** Opening PROVIDED ENTRIES block **

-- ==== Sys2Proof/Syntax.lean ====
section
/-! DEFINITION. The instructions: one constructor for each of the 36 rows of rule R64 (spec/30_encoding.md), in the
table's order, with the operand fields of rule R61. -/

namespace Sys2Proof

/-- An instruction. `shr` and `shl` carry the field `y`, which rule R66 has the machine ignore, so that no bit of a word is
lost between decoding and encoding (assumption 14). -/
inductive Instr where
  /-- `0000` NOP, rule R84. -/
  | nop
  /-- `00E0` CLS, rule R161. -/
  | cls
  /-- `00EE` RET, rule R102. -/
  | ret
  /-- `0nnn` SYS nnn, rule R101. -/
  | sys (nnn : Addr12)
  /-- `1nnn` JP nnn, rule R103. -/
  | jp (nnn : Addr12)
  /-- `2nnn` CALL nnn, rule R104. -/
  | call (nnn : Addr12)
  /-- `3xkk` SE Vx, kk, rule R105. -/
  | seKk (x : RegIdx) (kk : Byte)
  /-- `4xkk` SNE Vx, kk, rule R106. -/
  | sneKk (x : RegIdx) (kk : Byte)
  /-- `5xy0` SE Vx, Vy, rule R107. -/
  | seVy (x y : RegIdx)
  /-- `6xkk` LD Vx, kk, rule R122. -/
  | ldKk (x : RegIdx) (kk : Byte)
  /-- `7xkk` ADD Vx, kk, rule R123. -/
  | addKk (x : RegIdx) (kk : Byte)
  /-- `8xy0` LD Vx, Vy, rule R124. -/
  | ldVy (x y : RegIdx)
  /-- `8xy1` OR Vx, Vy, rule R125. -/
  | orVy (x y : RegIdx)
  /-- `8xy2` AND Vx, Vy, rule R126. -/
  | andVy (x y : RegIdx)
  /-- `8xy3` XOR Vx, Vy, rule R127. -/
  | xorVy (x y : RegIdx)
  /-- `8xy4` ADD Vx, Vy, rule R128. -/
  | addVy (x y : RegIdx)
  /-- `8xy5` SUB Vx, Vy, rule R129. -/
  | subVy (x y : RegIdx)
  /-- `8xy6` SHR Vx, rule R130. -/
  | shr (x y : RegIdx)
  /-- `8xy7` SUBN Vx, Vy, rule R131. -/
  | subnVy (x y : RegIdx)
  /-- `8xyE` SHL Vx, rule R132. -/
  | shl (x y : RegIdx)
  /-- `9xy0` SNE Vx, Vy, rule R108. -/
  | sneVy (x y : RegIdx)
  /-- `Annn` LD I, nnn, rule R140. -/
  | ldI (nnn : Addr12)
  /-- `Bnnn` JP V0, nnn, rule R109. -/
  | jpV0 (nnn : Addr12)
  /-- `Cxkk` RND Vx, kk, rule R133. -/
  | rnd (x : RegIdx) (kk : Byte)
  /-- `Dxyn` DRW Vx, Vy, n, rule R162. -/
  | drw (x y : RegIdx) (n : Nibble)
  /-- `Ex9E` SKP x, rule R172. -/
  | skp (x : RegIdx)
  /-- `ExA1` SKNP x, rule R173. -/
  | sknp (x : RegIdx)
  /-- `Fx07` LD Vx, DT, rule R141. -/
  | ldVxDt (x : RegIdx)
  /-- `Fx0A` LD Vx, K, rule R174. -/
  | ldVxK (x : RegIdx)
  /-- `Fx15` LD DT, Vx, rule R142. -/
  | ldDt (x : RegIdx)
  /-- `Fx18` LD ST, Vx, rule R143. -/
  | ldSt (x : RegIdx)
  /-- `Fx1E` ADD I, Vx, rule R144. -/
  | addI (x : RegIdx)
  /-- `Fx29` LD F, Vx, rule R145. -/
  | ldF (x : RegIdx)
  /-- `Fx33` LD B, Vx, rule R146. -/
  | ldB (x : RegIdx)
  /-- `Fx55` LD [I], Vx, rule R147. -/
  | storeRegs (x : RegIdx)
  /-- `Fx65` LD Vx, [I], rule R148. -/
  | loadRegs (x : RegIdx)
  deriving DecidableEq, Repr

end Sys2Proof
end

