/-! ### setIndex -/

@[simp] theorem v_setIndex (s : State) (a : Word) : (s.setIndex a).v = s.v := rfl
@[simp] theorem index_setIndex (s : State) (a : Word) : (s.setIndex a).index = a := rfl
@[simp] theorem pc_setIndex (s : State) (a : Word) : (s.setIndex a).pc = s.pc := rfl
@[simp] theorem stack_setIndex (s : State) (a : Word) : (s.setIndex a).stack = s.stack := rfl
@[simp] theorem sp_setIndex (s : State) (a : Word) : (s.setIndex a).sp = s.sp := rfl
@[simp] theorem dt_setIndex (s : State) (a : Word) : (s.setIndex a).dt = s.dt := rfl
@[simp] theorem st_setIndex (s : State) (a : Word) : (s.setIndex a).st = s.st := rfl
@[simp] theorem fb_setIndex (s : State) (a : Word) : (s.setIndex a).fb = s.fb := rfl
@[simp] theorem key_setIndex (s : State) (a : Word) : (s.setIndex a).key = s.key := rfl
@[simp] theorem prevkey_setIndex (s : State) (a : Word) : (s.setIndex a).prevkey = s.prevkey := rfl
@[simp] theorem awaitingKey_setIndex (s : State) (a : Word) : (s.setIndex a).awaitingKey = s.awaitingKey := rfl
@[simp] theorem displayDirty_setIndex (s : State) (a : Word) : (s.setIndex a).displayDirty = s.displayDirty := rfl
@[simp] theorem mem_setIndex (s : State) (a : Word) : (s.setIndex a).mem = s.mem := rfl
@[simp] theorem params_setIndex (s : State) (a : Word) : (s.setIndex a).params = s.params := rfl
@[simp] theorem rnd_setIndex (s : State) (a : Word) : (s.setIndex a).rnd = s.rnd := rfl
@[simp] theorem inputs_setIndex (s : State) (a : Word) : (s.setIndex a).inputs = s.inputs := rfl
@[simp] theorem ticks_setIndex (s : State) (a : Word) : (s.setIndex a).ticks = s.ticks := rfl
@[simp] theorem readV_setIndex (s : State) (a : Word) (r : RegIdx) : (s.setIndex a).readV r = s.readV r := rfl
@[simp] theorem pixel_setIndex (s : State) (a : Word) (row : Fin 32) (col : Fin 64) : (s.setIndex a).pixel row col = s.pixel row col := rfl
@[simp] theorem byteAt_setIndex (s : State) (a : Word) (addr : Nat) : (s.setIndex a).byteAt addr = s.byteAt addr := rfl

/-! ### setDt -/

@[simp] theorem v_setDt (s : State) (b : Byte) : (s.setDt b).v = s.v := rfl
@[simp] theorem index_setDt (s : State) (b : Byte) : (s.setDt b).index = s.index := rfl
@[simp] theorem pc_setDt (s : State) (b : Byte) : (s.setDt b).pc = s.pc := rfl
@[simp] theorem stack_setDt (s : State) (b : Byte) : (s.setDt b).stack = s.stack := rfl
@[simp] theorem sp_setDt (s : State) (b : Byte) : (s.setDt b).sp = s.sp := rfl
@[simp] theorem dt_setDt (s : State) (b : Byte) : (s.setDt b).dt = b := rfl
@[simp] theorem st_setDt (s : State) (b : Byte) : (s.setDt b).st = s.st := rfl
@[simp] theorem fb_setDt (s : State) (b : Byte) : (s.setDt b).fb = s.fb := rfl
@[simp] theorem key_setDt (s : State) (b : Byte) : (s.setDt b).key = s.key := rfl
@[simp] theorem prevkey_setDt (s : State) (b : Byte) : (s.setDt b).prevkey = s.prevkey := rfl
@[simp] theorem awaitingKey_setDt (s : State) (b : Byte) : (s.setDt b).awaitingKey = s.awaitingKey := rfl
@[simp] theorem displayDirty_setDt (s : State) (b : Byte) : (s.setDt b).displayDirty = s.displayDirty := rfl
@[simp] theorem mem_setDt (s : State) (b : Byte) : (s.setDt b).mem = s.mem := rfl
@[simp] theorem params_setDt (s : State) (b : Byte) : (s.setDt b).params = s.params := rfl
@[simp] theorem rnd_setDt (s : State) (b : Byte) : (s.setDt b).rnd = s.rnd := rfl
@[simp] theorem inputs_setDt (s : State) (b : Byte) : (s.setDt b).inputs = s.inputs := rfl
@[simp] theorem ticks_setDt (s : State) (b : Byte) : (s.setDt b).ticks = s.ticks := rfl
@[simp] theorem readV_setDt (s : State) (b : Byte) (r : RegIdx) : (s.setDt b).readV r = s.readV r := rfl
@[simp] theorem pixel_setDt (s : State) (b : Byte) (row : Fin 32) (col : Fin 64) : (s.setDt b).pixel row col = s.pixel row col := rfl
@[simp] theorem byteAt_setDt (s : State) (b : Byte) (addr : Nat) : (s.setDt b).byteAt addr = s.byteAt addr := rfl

** Closing PROVIDED ENTRIES block **

* TASK TO COMPLETE
Using the entries above, find all lines with "params". Copy them.

* EXERCISE RESULT
@[simp] theorem params_setIndex (s : State) (a : Word) : (s.setIndex a).params = s.params := rfl
@[simp] theorem params_setDt (s : State) (b : Byte) : (s.setDt b).params = s.params := rfl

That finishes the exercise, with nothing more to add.